##### Materials provided

/-- SELECT (R149). In GONLY mode only NE_M1, NG_M1 and G_M1 are read (R148). -/
def selectRows (s : State) (r : Record) : List Cause :=
  let b := selBlock s r
  let p := rParam r
  let th := rThresh r
  let go := rGonly r
  let grouped := rGrp r || rCand r || go
  let di := descAt s (rPtr r 1)
  let dd := descAt s (rPtr r 2)
  let n := di.sz 1
  let gsz := b.e / b.ng
  let eIn := if go then b.ng else if rCand r then b.g * gsz else b.e
  let need := if th then b.kmax else b.k
  let full := !go
  let usedIdx := b.shIdx.take b.nsh
  let t0 := rTokFirst r
  [ (decide (1 < b2n (rGrp r) + b2n (rCand r) + b2n go) || (go && (th || rBiasEn r)), 4, 16, 1),
    (full && (if th then b.k != 0 || b.kmax == 0 || decide (8 < b.kmax) || b.kmin == 0 || decide (b.kmax < b.kmin) || !(posF32 b.tau)
      else b.k == 0 || decide (8 < b.k) || b.kmin != 0 || b.kmax != 0 || b.tau != 0), 4, 48, 2),
    ((if grouped then decide (b.e % b.ng ≠ 0) || decide (b.ng < b.g) else b.ng != 1 || b.g != 1)
      || (rGrp r && !b.gscore && decide (gsz < 2)) || (full && b.gscore && !(rGrp r)) || ((rCand r || go) && decide (8 < b.g)), 4, 48, 3),
    (full && decide ((if grouped then b.g * gsz else b.e) < need), 4, 48, 4),
    (full && (b.ovf == 3 || (b.ovf == 2) != (b.pcntBase != 0)), 4, 48, 5),
    (full && (decide (4 < b.nsh) || usedIdx.any (fun x => decide (x < b.e)) || !(usedIdx.Nodup) || (b.shw.take b.nsh).any (fun w => !(finF32 w))
      || (b.shIdx.drop b.nsh).any (· != 0) || (b.shw.drop b.nsh).any (· != 0) || decide (b.e < b.nullFirst + b.nullCount)), 4, 48, 6),
    ((full && (rBiasEn r != (b.biasBase != 0) || (b.nsh == 0 && b.shBase != 0) || decide (b.gateBase % 32 ≠ 0) || decide (b.loadBase % 4 ≠ 0)))
      || decide (rPtr r 4 % 128 ≠ 0), 4, 48, 7),
    (decide (16384 < t0 + n), 4, 16, 8), rsv 16 8 p ((2 ^ 64 - 1) - (2 ^ 21 - 1)) 4 8, (!(shapeIs di 0 eIn n), 4, 24, 8),
    (!(if go then shapeIs dd 0x11 b.g n else shapeIs dd 0x13 128 n), 4, 32, 8),
    (if rCand r then !(shapeIs (descAt s (rPtr r 3)) 0x11 b.g n) else rPtr r 3 != 0, 4, 40, 8) ] ++ idxBad s r 8 ++
  [ (!b.rsv, 4, 48, 8) ] ++ spanBad s r 9 ++ [ areaOut s 4 9 false (rPtr r 4) 128 ] ++
  (if go then [] else
    [ (rBiasEn r && !(mayReach s false b.biasBase (4 * b.e)), 8, 48, 9), areaOut s 4 9 true (b.gateBase + 32 * t0) (32 * n),
      areaOut s 4 9 true (b.cntBase + t0) n, areaOut s 4 9 true (b.shBase + t0) (if b.nsh = 0 then 0 else n), areaOut s 4 9 true b.loadBase (4 * b.e),
      areaOut s 4 9 false b.pcntBase (if b.ovf = 2 then b.e else 0), areaOut s 4 9 false (b.flagsBase + t0) n ])

/-- SORT (R181). -/
def sortRows (s : State) (r : Record) : List Cause :=
  let gw := bit (rParam r) 0
  let d1 := descAt s (rPtr r 1)
  let d2 := descAt s (rPtr r 2)
  let d3 := descAt s (rPtr r 3)
  let need := if gw then d1.sz 1 else 8 * d1.sz 1
  [ rsv 16 8 (rParam r) ((2 ^ 64 - 1) - (2 ^ 14 - 1)) 4 1 ] ++ idxBad s r 1 ++
  [ (rPtr r 4 != 0, 4, 48, 1), (!(rowsOf d1 (if gw then 32 else 128)), 4, 24, 2), (!(rowsOf d2 32) || decide (d2.sz 1 < need), 4, 32, 2),
    (!(rowsOf d3 16) || decide (d3.sz 1 < need + 1), 4, 40, 2) ] ++
  modelBad s (rsModel r) (rsLayer r) 16 16 3 ++ spanBad s r 4

/-- PLAN (R181). -/
def planRows (s : State) (r : Record) : List Cause :=
  let d (i : Nat) : Desc := descAt s (rPtr r i)
  [ rsv 16 8 (rParam r) ((2 ^ 64 - 1) - (2 ^ 13 - 1)) 4 1 ] ++ idxBad s r 1 ++
  [ (!(rowsOf (d 1) 16), 4, 24, 2), (!(rowsOf (d 2) 16) || decide ((d 2).sz 1 < (d 1).sz 1 - 1 + 4), 4, 32, 2),
    (!(rowsOf (d 3) 16) || decide ((d 3).sz 1 < (d 4).sz 1), 4, 40, 2), (!(rowsOf (d 4) 16), 4, 48, 2) ] ++
  modelBad s (rModel r) (rLayer r) 16 16 3 ++ spanBad s r 4

/-- CPR and RB of the live registers (R174, R184). -/
def cprNow (s : State) : Nat := fld s Reg.SORT_PLAN_ROW 27 24

/-- The areas of an exchange block at their declared capacities (R441). -/
def xbAreas (s : State) (i row : Nat) (x : XBlk) : List Cause :=
  [ areaOut s i row true x.arrBase (16 * x.arrCap), areaOut s i row false x.chunkList (8 * ceilDiv x.arrCap x.cpb), areaOut s i row true x.wlBase (32 * x.wlCap),
    areaOut s i row true x.tagArea (8 * x.tagCap), areaOut s i row false x.planBase (if x.planBase = 0 then 0 else 64) ]

/-- A misaligned exchange block or area (R218). -/
def xbMis (a : Addr) (x : XBlk) : Bool :=
  decide (a % 64 ≠ 0) || decide (x.arrBase % 16 ≠ 0) || decide (x.wlBase % 32 ≠ 0) || decide (x.planBase % 64 ≠ 0)

/-- SEND, RECV, FORWARD and FETCH (R219). -/
def xchgRows (s : State) (r : Record) : List Cause :=
  let op := rOp r
  let srv := op == 0x30 && bit (rParam r) 13
  let x := xBlock s r
  let rb := fld s Reg.SORT_PLAN_ROW 23 0
  let row := roundUp rb 64
  let d (i : Nat) : Desc := descAt s (rPtr r i)
  let mask := (2 ^ 64 - 1) - (if op = 0x28 then 2 ^ 23 - 1 else if op = 0x30 then 2 ^ 14 - 1 else 2 ^ 13 - 1)
  let ptr := match op with
    | 0x28 => [(!(rowsOf (d 1) 16), 4, 24, 1), (!(rowsOf (d 2) 32), 4, 32, 1), (!(flat2 (d 3)), 4, 40, 1)]
    | 0x29 => [(!(rowsOf (d 1) 16), 4, 24, 1), (!(rowsOf (d 2) row), 4, 32, 1), (!(rowsOf (d 3) (32 + row)), 4, 40, 1)]
    | 0x2A => [(!(rowsOf (d 1) 32), 4, 24, 1), (!(rowsOf (d 2) 16), 4, 32, 1), (!(rowsOf (d 3) (32 + row)), 4, 40, 1)]
    | _ => [(!(rowsOf (d 1) 16), 4, 24, 1), (rPtr r 2 != 0, 4, 32, 1), (rPtr r 3 != 0, 4, 40, 1)]
  let planOk := if op = 0x28 then x.planBase == rPtr r 1 else !(op == 0x29 || srv) || x.planBase != 0
  [ rsv 16 8 (rParam r) mask 4 1 ] ++ ptr ++ idxBad s r 1 ++ [ (!x.rsv, 4, 48, 1),
    (decide (4 < x.cbClass) || x.cpr != cprNow s || decide (32768 < x.rrb) || decide (131072 < rb) || xbMis (rPtr r 4) x || !planOk, 4, 48, 2) ] ++
  modelBad s (rModel r) (rLayer r) 16 16 3 ++
  [ (op == 0x28 && !(cntGiven s (rPar r 22 13)), 8, 17, 4) ] ++ spanBad s r 4 ++ [ areaOut s 4 4 false (rPtr r 4) 64 ] ++ xbAreas s 4 4 x

/-- COMBINE and COMBINE_ACK (R238). -/
def combRows (s : State) (c : ListCtx) (r : Record) : List Cause :=
  let ack := rOp r == 0x39
  let b := cBlock s r
  let x := parseXb (rdN s (rPtr r 3) 64)
  let dd := descAt s (rPtr r 1)
  let dg := descAt s (rPtr r 2)
  let w := dd.sz 0
  let n := dd.sz 1
  let t0 := rCTok r
  let re := rResEn r
  let sel := c.recs.find? (fun q => rOp q == 0x10 && !(rGonly q) && bit (rParam q) 6 == rHalf r)
  let selDiff := match sel with | some q => (selBlock s q).nsh != b.nsh || (selBlock s q).shw != b.shw || (selBlock s q).shBase != b.shBase | none => false
  [ rsv 16 8 (rParam r) ((2 ^ 64 - 1) - (2 ^ 36 - 1)) 4 1, (dd.idxMode != 0 || decide (2 < dd.ndim), 4, 24, 1), (dg.idxMode != 0, 4, 32, 1),
    (!x.rsv, 4, 40, 1), (!b.rsv, 4, 48, 1),
    (decide (4 < rRfmt r), 4, 17, 2), (!(decide (dd.fmt ≤ 0x0A)), 4, 24, 2), (re && decide (4 < b.resFmt), 4, 48, 2),
    (decide (w * fmtBytes (rRfmt r) ≠ x.rrb) || decide (widthLimit (fld s Reg.COMB_CFG 1 0) < w) || (fmtMx dd.fmt && decide (w % 32 ≠ 0)), 4, 24, 3),
    (decide (16384 < n) || decide (16384 < t0 + n), 4, 18, 4), (!(shapeIs dg 0 8 n), 4, 32, 4),
    (decide (4 < b.nsh) || (b.shw.take b.nsh).any (fun v => !(finF32 v)) || (b.shw.drop b.nsh).any (· != 0)
      || (if b.nsh = 0 then b.shBase != 0 || b.shRes != 0 || b.shWait != 0 || b.shTarget != 0 else b.shBase == 0 || b.shRes == 0), 4, 48, 5),
    ((if re then b.resBase == 0 || b.resRowB == 0 || decide (b.resRowB < w * fmtBytes b.resFmt) else b.resBase != 0 || b.resRowB != 0 || b.resFmt != 0)
      || decide (b.slotBase % 128 ≠ 0) || decide (b.shRes % 64 ≠ 0) || decide (b.resBase % 64 ≠ 0) || decide (b.resRowB % 64 ≠ 0)
      || decide (rPtr r 4 % 128 ≠ 0), 4, 48, 6),
    (xbMis (rPtr r 3) x, 4, 40, 6), (!ack && (b.ackWait != 0 || b.ackTarget != 0), 4, 48, 7), (selDiff, 6, 48, 8) ] ++
  modelBad s (rModel r) (rLayer r) 16 16 9 ++
  [ ((b.nsh != 0 && !(cntGiven s b.shWait)) || (ack && !(cntGiven s b.ackWait)), 8, 48, 10) ] ++ spanBad s r 10 ++
  [ areaOut s 3 10 false (rPtr r 3) 64, areaOut s 4 10 false (rPtr r 4) 128, areaOut s 4 10 false b.slotBase (128 * n), areaOut s 4 10 false (b.cntBase + t0) n,
    areaOut s 4 10 false (b.shBase + t0) (if b.nsh = 0 then 0 else n), areaOut s 4 10 false b.shRes (b.nsh * n * roundUp x.rrb 64),
    areaOut s 4 10 false b.resBase (if re then n * b.resRowB else 0), areaOut s 4 10 false b.planBase 64 ] ++ xbAreas s 3 10 x

/-- MOVE (R68, R43, R284). -/
def moveRows (s : State) (r : Record) : List Cause :=
  let ds := descAt s (rPtr r 1)
  let dd := descAt s (rPtr r 2)
  [ (rParam r != 0, 4, lowByte 16 8 (rParam r) (2 ^ 64 - 1), 0), (ds.idxMode == 2, 4, 24, 0),
    (dd.idxMode == 1 || ((fmtInt ds.fmt || fmtInt dd.fmt) && ds.fmt != dd.fmt), 4, 32, 0), (rPtr r 3 != 0, 4, 40, 0), (rPtr r 4 != 0, 4, 48, 0) ]
    ++ spanBad s r 0
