/-- The time of the first rerun's COMMIT after a recovery (R397). -/
def recovT3 (x : Step) (s : State) : State :=
  if s.recov.rerunDue ∧ 0 < x.reruns then
    tick (setReg (Reg.REL_RECOV_T 3) ((fresh s).toNat % 2 ^ 32) { s with recov := { s.recov with rerunDue := false } })
  else s

/-- The phases of a recovery are over once no step it killed is left to rerun (R392, R397). -/
def recovIdle (s : State) : State :=
  if fld s Reg.REL_RECOV 21 20 = 3 ∧ s.steps.all (fun x => x.phase != .killed && x.reruns == 0) then setFld Reg.REL_RECOV 21 20 0 s else s

/-- Kill causes that were held while the step was joined: those that end steps come first (R293, R296). -/
def heldKills (s : State) : State :=
  let l := s.heldKill.filter (fun c => (causeCode c.1).isSome) ++ s.heldKill.filter (fun c => (causeCode c.1).isNone)
  let s := l.foldl (fun s c => raiseKill c.1 c.2 s) { s with heldKill := [] }
  match s.heldKg with
  | none => s
  | some kg => let t := { s with heldKg := none }; if kg = (kgen t + 1) % 16 then memberKill kg t else t

/-- COMMIT (R291). A step whose barrier has released commits whatever comes: an entry of its publication block that cannot be read is not written, and the
others are (R293; DESIGN CHOICE, log entry 95). -/
def commit (s : State) : State :=
  if !(keeperUp s) then s else
  match commitDue s with
  | none => s
  | some (x, r) =>
    if x.kgen.toNat ≠ kgen s then s else
    let es := pubEntries s r
    let old := s.pub
    let s := commitReplicas x (publish x es (readPubs r x.seq s))
    let l := commitLoop x s
    let s := commitBufs x es l.1 l.2.1 old l.2.2
    let m := entryMask es
    let tag : BitVec 128 := BitVec.ofNat 128 (leNat (commitTag s x m))
    let s := (List.range 4).foldl (fun s c => emit (.commitTag c tag) s) s
    let s := recovIdle (recovT3 x (bump64 Reg.KEEP_COMMIT_LO 1 (endStep x 0 (capCommit x m 0 s))))
    heldKills (loopRetry s)

/-- STEP_KILL: a cause of R296 at the oldest started step. -/
def stepKill (c : KillCause) (s : State) : State :=
  if keeperUp s then raiseKill c ((s.steps.find? Step.live).map Step.seq) s else s

/-- A killed step ends without rerun (R296). -/
def endKilled (x : Step) (code : Nat) (s : State) : State :=
  capCommit x 0 code (endStep x code (giveBack (x.buffers.map Prod.snd)
    { s with aborts := s.aborts.filter (fun a => a.1 != x.seq), ing := s.ing.map (fun i => if i.step = x.seq then { i with dropping := true } else i) }))

/-- Killed steps are enqueued again in order, on the units that are good now (R99; log entry 64); where a room is missing that step and all
after it wait, and what the failed request leaves stays (R290, R295, R318, R322). -/
def reEnqueue : List Step → State → State
  | [], s => s
  | x :: t, s0 =>
    match buildStep x.seq (zeroRange x s0) with
    | (false, s) => { s with cnt := s0.cnt }
    | (true, s) => reEnqueue t (startStep x.seq (bump Reg.KEEP_RERUN_CNT 1 (modStep x.seq (fun y => { y with reruns := y.reruns + 1 }) s)))

/-- RERUN: once KILL_DONE has released and no recovery or drain holds it, every killed step ends or is enqueued again, in order (R216,
R295, R391); under a hold by capture or replay, or while pinned lines are fetched, none is enqueued
(R157, R368). -/
def rerun (s : State) : State :=
  if !(keeperUp s) || !s.killDone || recovering s || s.recov.active || flag s Reg.XCHG_FAB_DRAIN 0 || decide (fld s Reg.REL_TREE 3 0 = 0xF) then s else
  let abort (x : Step) : Option Nat := (s.aborts.find? (fun a => a.1 == x.seq)).map Prod.snd
  let code (x : Step) : Option Nat := match x.endCode with | some c => some c | none => abort x
  let s := (s.steps.filter (fun x => x.phase == .killed || (x.phase == .accepted && (abort x).isSome))).foldl (fun s x =>
    match code x with
    | some c => endKilled x c s
    | none => s) s
  let s := { s with aborts := s.aborts.filter (fun a => !(seqBefore a.1 s.nextSeq)) }
  let left := s.steps.filter (fun x => x.phase == .killed)
  if left.isEmpty then recovIdle s else
  if capHold s || pinsOut s then s else
  let s := newUnits s
  if fenced s then s else ownRead (reEnqueue left) s

/-! ### Model switch (R352, R353) -/

/-- What a switch serves: a SWITCH_MODEL, or a waiting step. -/
inductive SwitchFor where
  | packet (w : Switch)
  | step (x : Step)
deriving DecidableEq, Repr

##########

> **What you are asked to do**: With the line that has "(decide (16384 < t0" as the first and the line that has "modelBad s (rModel r) (rLayer r) 16 16 3 ++ spanBad" as the last, repeat exactly that run of lines above and no more.

> **Solution to this task**:
    (decide (16384 < t0 + n), 4, 16, 8), rsv 16 8 p ((2 ^ 64 - 1) - (2 ^ 21 - 1)) 4 8, (!(shapeIs di 0 eIn n), 4, 24, 8),
    (!(if go then shapeIs dd 0x11 b.g n else shapeIs dd 0x13 128 n), 4, 32, 8),
    (if rCand r then !(shapeIs (descAt s (rPtr r 3)) 0x11 b.g n) else rPtr r 3 != 0, 4, 40, 8) ] ++ idxBad s r 8 ++
  [ (!b.rsv, 4, 48, 8) ] ++ spanBad s r 9 ++ [ areaOut s 4 9 false (rPtr r 4) 128 ] ++
  (if go then [] else
    [ (rBiasEn r && !(mayReach s false b.biasBase (4 * b.e)), 8, 48, 9), areaOut s 4 9 true (b.gateBase + 32 * t0) (32 * n),
      areaOut s 4 9 true (b.cntBase + t0) n, areaOut s 4 9 true (b.shBase + t0) (if b.nsh = 0 then 0 else n), areaOut s 4 9 true b.loadBase (4 * b.e),
      areaOut s 4 9 false b.pcntBase (if b.ovf = 2 then b.e else 0), areaOut s 4 9 false (b.flagsBase + t0) n ])

/-- SORT (R181). -/
def sortRows (s : State) (r : Record) : List Cause :=
  let gw := bit (rParam r) 0
  let d1 := descAt s (rPtr r 1)
  let d2 := descAt s (rPtr r 2)
  let d3 := descAt s (rPtr r 3)
  let need := if gw then d1.sz 1 else 8 * d1.sz 1
  [ rsv 16 8 (rParam r) ((2 ^ 64 - 1) - (2 ^ 14 - 1)) 4 1 ] ++ idxBad s r 1 ++
  [ (rPtr r 4 != 0, 4, 48, 1), (!(rowsOf d1 (if gw then 32 else 128)), 4, 24, 2), (!(rowsOf d2 32) || decide (d2.sz 1 < need), 4, 32, 2),
    (!(rowsOf d3 16) || decide (d3.sz 1 < need + 1), 4, 40, 2) ] ++
  modelBad s (rsModel r) (rsLayer r) 16 16 3 ++ spanBad s r 4

/-- PLAN (R181). -/
def planRows (s : State) (r : Record) : List Cause :=
  let d (i : Nat) : Desc := descAt s (rPtr r i)
  [ rsv 16 8 (rParam r) ((2 ^ 64 - 1) - (2 ^ 13 - 1)) 4 1 ] ++ idxBad s r 1 ++
  [ (!(rowsOf (d 1) 16), 4, 24, 2), (!(rowsOf (d 2) 16) || decide ((d 2).sz 1 < (d 1).sz 1 - 1 + 4), 4, 32, 2),
    (!(rowsOf (d 3) 16) || decide ((d 3).sz 1 < (d 4).sz 1), 4, 40, 2), (!(rowsOf (d 4) 16), 4, 48, 2) ] ++
  modelBad s (rModel r) (rLayer r) 16 16 3 ++ spanBad s r 4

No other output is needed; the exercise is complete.